On 06/07/20 15:28, Qais Yousef wrote:
> CC: linux-fsdevel@xxxxxxxxxxxxxxx
> ---
>
> Peter
>
> I didn't do the
>
>       read_lock(&taslist_lock);
>       smp_mb__after_spinlock();
>       read_unlock(&tasklist_lock);
>
> dance you suggested on IRC as it didn't seem necessary. But maybe I missed
> something.
>

So the annoying bit with just uclamp_fork() is that it happens *before* the
task is appended to the tasklist. This means without too much care we
would have (if we'd do a sync at uclamp_fork()):

  CPU0 (sysctl write)                                CPU1 (concurrent forker)

                                                       copy_process()
                                                         uclamp_fork()
                                                           p.uclamp_min = state
    state = foo

    for_each_process_thread(p, t)
      update_state(t);
                                                         list_add(p)

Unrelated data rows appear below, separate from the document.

-- ==== Sys2Proof/Machine/State.lean ====
section
/-! DEFINITION. The state of the module as plain data, the reasons a step stops, and the state after reset. -/

namespace Sys2Proof.Machine

/-- Why the machine stops. Every fault the spec describes is taken as a next state; these are not of them. -/
inductive Fault where
  /-- Raised by exec and step when a turn or an event names a tile, slot, cluster, die, tier sector, queue or
  table entry number that the module does not have (R9, R11, R14, R343). Safe: no such unit exists. -/
  | noSuchUnit
  deriving DecidableEq, Repr

/-- Why the model gives no answer. -/
inductive Refusal where
  /-- Raised by exec for a row of the opcode table whose meaning is not written. Safe. -/
  | notModelled (mnemonic : String)
  /-- Raised by step when a supervisor fetches a word that is no custom-0 instruction: its meaning is that of
  the RV64GC standard, which the scope leaves out. Safe. -/
  | rv64Instruction
  deriving DecidableEq, Repr

/-! ### Registers and tile-owned state -/

/-- A run-length register (R193): pairs of a 32-bit value and a count of 1 to 65,536. LEN and RC are the sum
of the counts and their number. lost: the runs whose duplicate has been dropped, plus 1, and 0 for the duplicate of
LEN, RC and TAG (R195); a write renews them all. -/
structure VReg where
  runs  : List (Nat × Nat) := []
  tag   : Nat := 0
  valid : Bool := false
  lost  : List Nat := []
  deriving DecidableEq, Repr, Inhabited

/-- A binding of a region: a semaphore that grants a read or a write right (R168). -/
structure Binding where
  sem   : Nat
  write : Bool
  deriving DecidableEq, Repr, Inhabited

/-- A declared region of the tp or wb share (R116, R168, R180). mode 1 to 6 as REGD codes it. -/
structure Region where
  mode  : Nat
  space : Nat
  off   : Nat
  len   : Nat
  b1    : Option Binding := none
  b2    : Option Binding := none
  deriving DecidableEq, Repr, Inhabited

/-- A tensor handle's descriptor as read once (R122). -/
structure Handle where
  base   : Nat := 0
  pad    : Nat := 0
  hpol   : Nat := 0
  layout : Nat := 0
  rank   : Nat := 1
  fmt    : Nat := 0
  ext    : List Nat := []
  str    : List Nat := []
  /-- The walk record of an LDW, read once at issue too (R133). -/
  record : Nat := 0
  deriving DecidableEq, Repr, Inhabited

/-- The states of a stream while its fork is outstanding (R137, R162). -/
inductive StreamState where
  | opened | held
  deriving DecidableEq, Repr, Inhabited

/-- A subscription or a pull stream on a ring: its block, snapshot and next iteration (R136, R161). -/
structure Stream where
  state  : StreamState := .opened
  block  : Nat
  body   : LBlk
  handle : Handle
  ctr    : Nat := 0
  /-- The slot whose count has been taken for the present iteration (R138, R162). -/
  took   : Option Nat := none
  /-- A PUBC has closed the stream, which finishes the slot it has taken (R163). -/
  closing : Bool := false
  deriving DecidableEq, Repr, Inhabited

/-- A declared ring (R171, R173, R181). Cursors are slot numbers below nslot. -/
structure Ring where
  reg    : Nat
  nslot  : Nat
  slot   : Nat
  fsem   : Nat
  esem   : Nat
  prod   : Nat
  pcur   : Nat := 0
  ccur   : Nat := 0
  tokens : Nat := 0
  sub    : Option Stream := none
  pull   : Option Stream := none
  deriving DecidableEq, Repr, Inhabited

i.e. that newly forked process would entirely sidestep the update. Now,
with Peter's suggested approach we can be in a much better situation. If we
have this in the sysctl update:

  state = foo;

  read_lock(&taslist_lock);
  smp_mb__after_spinlock();
  read_unlock(&tasklist_lock);

  for_each_process_thread(p, t)
    update_state(t);

While having this in the fork:

  write_lock(&tasklist_lock);
  list_add(p);
  write_unlock(&tasklist_lock);

  sched_post_fork(p); // state re-read here; probably wants an mb first

Then we can no longer miss an update. If the forked p doesn't see the new
value, it *must* have been added to the tasklist before the updater loops
over it, so the loop will catch it. If it sees the new value, we're done.

AIUI, the above strategy doesn't require any use of RCU. The update_state()
and sched_post_fork() can race, but as per the above they should both be
writing the same value.